Vanda Lukács
- Country (sports): Hungary
- Born: 8 December 1992 (age 33) Hungary
- Plays: Right (two-handed backhand)
- Prize money: US$ 104,504

Singles
- Career record: 324–263
- Career titles: 7 ITF
- Highest ranking: No. 369 (20 March 2017)

Doubles
- Career record: 102–92
- Career titles: 7 ITF
- Highest ranking: No. 396 (12 September 2016)

= Vanda Lukács =

Hungarian tennis player

Vanda Lukács (born 8 December 1992) is a Hungarian former tennis player.
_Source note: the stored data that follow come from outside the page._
-- ==== Sys2Proof/Laws/Decode.lean ====
section
/-! SUPPORT. The fields of a word: which mask keeps which field, and what the fields of an encoded word are. -/

namespace Sys2Proof

/-! ### A field under a mask -/

theorem fieldN0_and_F000 (w : Word) : fieldN0 (w &&& 0xF000) = fieldN0 w := by
  refine congrArg BitVec.toNat (BitVec.eq_of_getLsbD_eq fun i hi => ?_)
  interval_cases i <;> simp

theorem fieldN0_and_F00F (w : Word) : fieldN0 (w &&& 0xF00F) = fieldN0 w := by
  refine congrArg BitVec.toNat (BitVec.eq_of_getLsbD_eq fun i hi => ?_)
  interval_cases i <;> simp

theorem fieldN0_and_F0FF (w : Word) : fieldN0 (w &&& 0xF0FF) = fieldN0 w := by
  refine congrArg BitVec.toNat (BitVec.eq_of_getLsbD_eq fun i hi => ?_)
  interval_cases i <;> simp

theorem fieldN_and_F00F (w : Word) : fieldN (w &&& 0xF00F) = fieldN w := by
  refine congrArg BitVec.toNat (BitVec.eq_of_getLsbD_eq fun i hi => ?_)
  interval_cases i <;> simp

theorem fieldKk_and_F0FF (w : Word) : fieldKk (w &&& 0xF0FF) = fieldKk w := by
  refine BitVec.eq_of_getLsbD_eq fun i hi => ?_
  interval_cases i <;> simp [fieldKk]

/-! ### The fields of an encoded word -/

theorem getLsbD_encodeXkk (n0 : BitVec 4) (x : Reg) (kk : Byte) (i : Nat) :
    (encodeXkk n0 x kk).getLsbD i =
      if i < 8 then kk.getLsbD i else if i - 8 < 4 then (regBits x).getLsbD (i - 8) else n0.getLsbD (i - 8 - 4) := by
  show (n0 ++ regBits x ++ kk : BitVec (4 + 4 + 8)).getLsbD i = _
  rw [BitVec.getLsbD_append, BitVec.getLsbD_append]

theorem getLsbD_encodeXyn (n0 : BitVec 4) (x y : Reg) (n : BitVec 4) (i : Nat) :
    (encodeXyn n0 x y n).getLsbD i =
      if i < 4 then n.getLsbD i else if i - 4 < 4 then (regBits y).getLsbD (i - 4)
      else if i - 4 - 4 < 4 then (regBits x).getLsbD (i - 4 - 4) else n0.getLsbD (i - 4 - 4 - 4) := by
  show (n0 ++ regBits x ++ regBits y ++ n : BitVec (4 + 4 + 4 + 4)).getLsbD i = _
  rw [BitVec.getLsbD_append, BitVec.getLsbD_append, BitVec.getLsbD_append]

theorem getLsbD_encodeNnn (n0 : BitVec 4) (nnn : Addr) (i : Nat) :
    (encodeNnn n0 nnn).getLsbD i = if i < 12 then nnn.getLsbD i else n0.getLsbD (i - 12) := by
  show (n0 ++ nnn : BitVec (4 + 12)).getLsbD i = _
  rw [BitVec.getLsbD_append]

theorem regBits_toNat (x : Reg) : (regBits x).toNat = x.val := by
  have := x.isLt
  simp only [regBits, BitVec.toNat_ofNat]
  omega

@[simp] theorem fieldN0_encodeXkk (n0 : BitVec 4) (x : Reg) (kk : Byte) : fieldN0 (encodeXkk n0 x kk) = (n0).toNat := by
  refine congrArg BitVec.toNat (BitVec.eq_of_getLsbD_eq fun i hi => ?_)
  interval_cases i <;> simp only [BitVec.getLsbD_extractLsb', getLsbD_encodeXkk] <;> simp

@[simp] theorem fieldN0_encodeXyn (n0 : BitVec 4) (x y : Reg) (n : BitVec 4) : fieldN0 (encodeXyn n0 x y n) = (n0).toNat := by
  refine congrArg BitVec.toNat (BitVec.eq_of_getLsbD_eq fun i hi => ?_)
  interval_cases i <;> simp only [BitVec.getLsbD_extractLsb', getLsbD_encodeXyn] <;> simp

@[simp] theorem fieldN0_encodeNnn (n0 : BitVec 4) (nnn : Addr) : fieldN0 (encodeNnn n0 nnn) = (n0).toNat := by
  refine congrArg BitVec.toNat (BitVec.eq_of_getLsbD_eq fun i hi => ?_)
  interval_cases i <;> simp only [BitVec.getLsbD_extractLsb', getLsbD_encodeNnn] <;> simp

@[simp] theorem fieldX_encodeXkk (n0 : BitVec 4) (x : Reg) (kk : Byte) : fieldX (encodeXkk n0 x kk) = x := by
  have h : (encodeXkk n0 x kk).extractLsb' 8 4 = regBits x := by
    refine BitVec.eq_of_getLsbD_eq fun i hi => ?_
    interval_cases i <;> simp only [BitVec.getLsbD_extractLsb', getLsbD_encodeXkk] <;> simp
  exact Fin.ext (by simp [fieldX, h, regBits_toNat])

@[simp] theorem fieldX_encodeXyn (n0 : BitVec 4) (x y : Reg) (n : BitVec 4) : fieldX (encodeXyn n0 x y n) = x := by
  have h : (encodeXyn n0 x y n).extractLsb' 8 4 = regBits x := by
    refine BitVec.eq_of_getLsbD_eq fun i hi => ?_
    interval_cases i <;> simp only [BitVec.getLsbD_extractLsb', getLsbD_encodeXyn] <;> simp
  exact Fin.ext (by simp [fieldX, h, regBits_toNat])

@[simp] theorem fieldY_encodeXyn (n0 : BitVec 4) (x y : Reg) (n : BitVec 4) : fieldY (encodeXyn n0 x y n) = y := by
  have h : (encodeXyn n0 x y n).extractLsb' 4 4 = regBits y := by
    refine BitVec.eq_of_getLsbD_eq fun i hi => ?_
    interval_cases i <;> simp only [BitVec.getLsbD_extractLsb', getLsbD_encodeXyn] <;> simp
  exact Fin.ext (by simp [fieldY, h, regBits_toNat])

@[simp] theorem fieldN_encodeXyn (n0 : BitVec 4) (x y : Reg) (n : BitVec 4) : fieldN (encodeXyn n0 x y n) = (n).toNat := by
  refine congrArg BitVec.toNat (BitVec.eq_of_getLsbD_eq fun i hi => ?_)
  interval_cases i <;> simp only [BitVec.getLsbD_extractLsb', getLsbD_encodeXyn] <;> simp

@[simp] theorem fieldKk_encodeXkk (n0 : BitVec 4) (x : Reg) (kk : Byte) : fieldKk (encodeXkk n0 x kk) = kk := by
  refine BitVec.eq_of_getLsbD_eq fun i hi => ?_
  interval_cases i <;> simp only [fieldKk, BitVec.getLsbD_extractLsb', getLsbD_encodeXkk] <;> simp

@[simp] theorem fieldNnn_encodeNnn (n0 : BitVec 4) (nnn : Addr) : fieldNnn (encodeNnn n0 nnn) = nnn := by
  refine BitVec.eq_of_getLsbD_eq fun i hi => ?_
  interval_cases i <;> simp only [fieldNnn, BitVec.getLsbD_extractLsb', getLsbD_encodeNnn] <;> simp

end Sys2Proof
end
In her career, she won seven singles and seven doubles titles on the ITF Circuit. On 20 March 2017, she reached a career-high singles ranking of world No. 369. On 12 September 2016, she peaked at No. 396 in the doubles rankings.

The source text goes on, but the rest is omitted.